### EXERCISE BRIEF
All lines from the first line of the material up to and including the line with "(s.storeFrag6 v true).createJob" must be copied exactly, and no others.
■ ■ ■ ■
-- ==== Sys2Proof/Laws/Exec.lean ====
section
/-! SUPPORT. What a bus transaction can do, said once: the shape of every next state `exec` answers. -/

namespace Sys2Proof.Machine

open Sys2Proof

/-- Everything a transaction that completes can have done to the machine. -/
inductive TransactionEffect (s : State) : State → Prop where
  | answer (w : Word) : TransactionEffect s (s.answer w)
  | answerNamed (f : Word → Word) : TransactionEffect s (s.answerNamed f)
  | startReset (h : s.resetPending = false) (hj : s.job = none) : TransactionEffect s s.startReset
  | storeIdleMode (h : Running s) (v : BitVec 2) : TransactionEffect s (s.storeIdleMode v)
  | acknowledge (h : Running s) (w : Word) : TransactionEffect s (s.acknowledge w)
  | storeConfig (h : Running s) (hj : s.job = none) (l : LevelCode) (z : SizeField) :
      TransactionEffect s (s.storeConfig l z)
  | storePageMode (h : Running s) (hj : s.job = none) (w : Word) : TransactionEffect s (s.storePageMode w)
  | storeFrag (h : Running s) (hj : s.job = none) (k : Fin 6) (w : Word) : TransactionEffect s (s.storeFrag k w)
  | storeFrag6 (h : Running s) (hj : s.job = none) (v : BitVec 16) : TransactionEffect s (s.storeFrag6 v false)
  | trigger (h : Running s) (hj : s.job = none) (hl : (strengthOf s.level).isSome = true) (hm : s.pageMode = 0)
      (v : BitVec 16) : TransactionEffect s (s.storeFrag6 v true).createJob

theorem readFrag_effect (k : Fin 6) (s t : State) (h : readFrag k s = .next t) : TransactionEffect s t := by
  obtain ⟨-, -, h⟩ := (afterReset_eq_next _ _ _).1 h
  cases h
  exact .answer _

theorem writeFrag_effect (k : Fin 6) (data : Word) (s t : State) (h : writeFrag k data s = .next t) :
    TransactionEffect s t := by
  obtain ⟨hp, hr, h⟩ := (afterReset_eq_next _ _ _).1 h
  obtain ⟨hj, h⟩ := (whenNoJob_eq_next _ _ _).1 h
  cases h
  exact .storeFrag ⟨hp, hr⟩ hj _ _

/-- Every next state of `exec` is one of these effects. -/
theorem exec_effect (i : Instr) (s t : State) (h : exec i s = .next t) : TransactionEffect s t := by
  cases i with
  | rdSysconfig =>
    obtain ⟨-, h⟩ := (unlessResetting_eq_next _ _ _).1 h
    cases h; exact .answerNamed _
  | wrSysconfigSrst data =>
    obtain ⟨hr, h⟩ := (unlessResetting_eq_next _ _ _).1 h
    obtain ⟨hj, h⟩ := (whenNoJob_eq_next _ _ _).1 h
    cases h; exact .startReset hr hj
  | wrSysconfig data =>
    obtain ⟨hp, hr, h⟩ := (afterReset_eq_next _ _ _).1 h
    cases h; exact .storeIdleMode ⟨hp, hr⟩ _
  | rdSysstatus =>
    have h : Host.Outcome.next _ = Host.Outcome.next t := h
    cases h; exact .answerNamed _
  | wrSysstatus data =>
    obtain ⟨-, -, h⟩ := (afterReset_eq_next _ _ _).1 h
    cases h
  | rdIrqstatus =>
    obtain ⟨-, -, h⟩ := (afterReset_eq_next _ _ _).1 h
    cases h; exact .answerNamed _
  | wrIrqstatus data =>
    obtain ⟨hp, hr, h⟩ := (afterReset_eq_next _ _ _).1 h
    cases h; exact .acknowledge ⟨hp, hr⟩ _
  | rdLocationConfig =>
    obtain ⟨-, -, h⟩ := (afterReset_eq_next _ _ _).1 h
    cases h; exact .answerNamed _
  | wrLocationConfig data =>
    obtain ⟨hp, hr, h⟩ := (afterReset_eq_next _ _ _).1 h
    obtain ⟨hj, h⟩ := (whenNoJob_eq_next _ _ _).1 h
    cases h; exact .storeConfig ⟨hp, hr⟩ hj _ _
  | rdPageCtrl =>
    obtain ⟨-, -, h⟩ := (afterReset_eq_next _ _ _).1 h
    cases h; exact .answer _
  | wrPageCtrl data =>
    obtain ⟨hp, hr, h⟩ := (afterReset_eq_next _ _ _).1 h
    obtain ⟨hj, h⟩ := (whenNoJob_eq_next _ _ _).1 h
    cases h; exact .storePageMode ⟨hp, hr⟩ hj _
  | rdSf0 => exact readFrag_effect _ _ _ h
  | rdSf1 => exact readFrag_effect _ _ _ h
  | rdSf2 => exact readFrag_effect _ _ _ h
  | rdSf3 => exact readFrag_effect _ _ _ h
  | rdSf4 => exact readFrag_effect _ _ _ h
  | rdSf5 => exact readFrag_effect _ _ _ h
  | rdSf6 =>
    obtain ⟨-, -, h⟩ := (afterReset_eq_next _ _ _).1 h
    cases h; exact .answerNamed _
  | wrSf0 data => exact writeFrag_effect _ _ _ _ h
  | wrSf1 data => exact writeFrag_effect _ _ _ _ h
  | wrSf2 data => exact writeFrag_effect _ _ _ _ h
  | wrSf3 data => exact writeFrag_effect _ _ _ _ h
  | wrSf4 data => exact writeFrag_effect _ _ _ _ h
  | wrSf5 data => exact writeFrag_effect _ _ _ _ h
  | wrSf6 data =>
    obtain ⟨hp, hr, h⟩ := (afterReset_eq_next _ _ _).1 h
    obtain ⟨hj, h⟩ := (whenNoJob_eq_next _ _ _).1 h
    cases h; exact .storeFrag6 ⟨hp, hr⟩ hj _
  | wrSf6Trig data =>
    obtain ⟨hp, hr, h⟩ := (afterReset_eq_next _ _ _).1 h
    obtain ⟨hj, h⟩ := (whenNoJob_eq_next _ _ _).1 h
    obtain ⟨hl, hm, h⟩ := (whenTriggerable_eq_next _ _ _).1 h
    cases h; exact .trigger ⟨hp, hr⟩ hj hl hm _
  | rdLocationStatus =>
    obtain ⟨-, -, h⟩ := (afterReset_eq_next _ _ _).1 h
    cases h; exact .answerNamed _
  | wrLocationStatus data =>
    obtain ⟨-, -, h⟩ := (afterReset_eq_next _ _ _).1 h
    cases h
  | rdErrloc k =>
    obtain ⟨-, -, h⟩ := (afterReset_eq_next _ _ _).1 h
    cases h; exact .answerNamed _
  | wrErrloc k data =>
    obtain ⟨-, -, h⟩ := (afterReset_eq_next _ _ _).1 h
    cases h

/-- A transaction touches nothing of the host software's state, the marks or the schedule. -/
theorem TransactionEffect.softwareUnchanged {s t : State} (h : TransactionEffect s t) : SoftwareUnchanged s t := by
  cases h <;> simp [SoftwareUnchanged]

end Sys2Proof.Machine
end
■ ■ ■ ■
### ANSWER TO THIS TASK
-- ==== Sys2Proof/Laws/Exec.lean ====
section
/-! SUPPORT. What a bus transaction can do, said once: the shape of every next state `exec` answers. -/

namespace Sys2Proof.Machine

open Sys2Proof

/-- Everything a transaction that completes can have done to the machine. -/
inductive TransactionEffect (s : State) : State → Prop where
  | answer (w : Word) : TransactionEffect s (s.answer w)
  | answerNamed (f : Word → Word) : TransactionEffect s (s.answerNamed f)
  | startReset (h : s.resetPending = false) (hj : s.job = none) : TransactionEffect s s.startReset
  | storeIdleMode (h : Running s) (v : BitVec 2) : TransactionEffect s (s.storeIdleMode v)
  | acknowledge (h : Running s) (w : Word) : TransactionEffect s (s.acknowledge w)
  | storeConfig (h : Running s) (hj : s.job = none) (l : LevelCode) (z : SizeField) :
      TransactionEffect s (s.storeConfig l z)
  | storePageMode (h : Running s) (hj : s.job = none) (w : Word) : TransactionEffect s (s.storePageMode w)
  | storeFrag (h : Running s) (hj : s.job = none) (k : Fin 6) (w : Word) : TransactionEffect s (s.storeFrag k w)
  | storeFrag6 (h : Running s) (hj : s.job = none) (v : BitVec 16) : TransactionEffect s (s.storeFrag6 v false)
  | trigger (h : Running s) (hj : s.job = none) (hl : (strengthOf s.level).isSome = true) (hm : s.pageMode = 0)
      (v : BitVec 16) : TransactionEffect s (s.storeFrag6 v true).createJob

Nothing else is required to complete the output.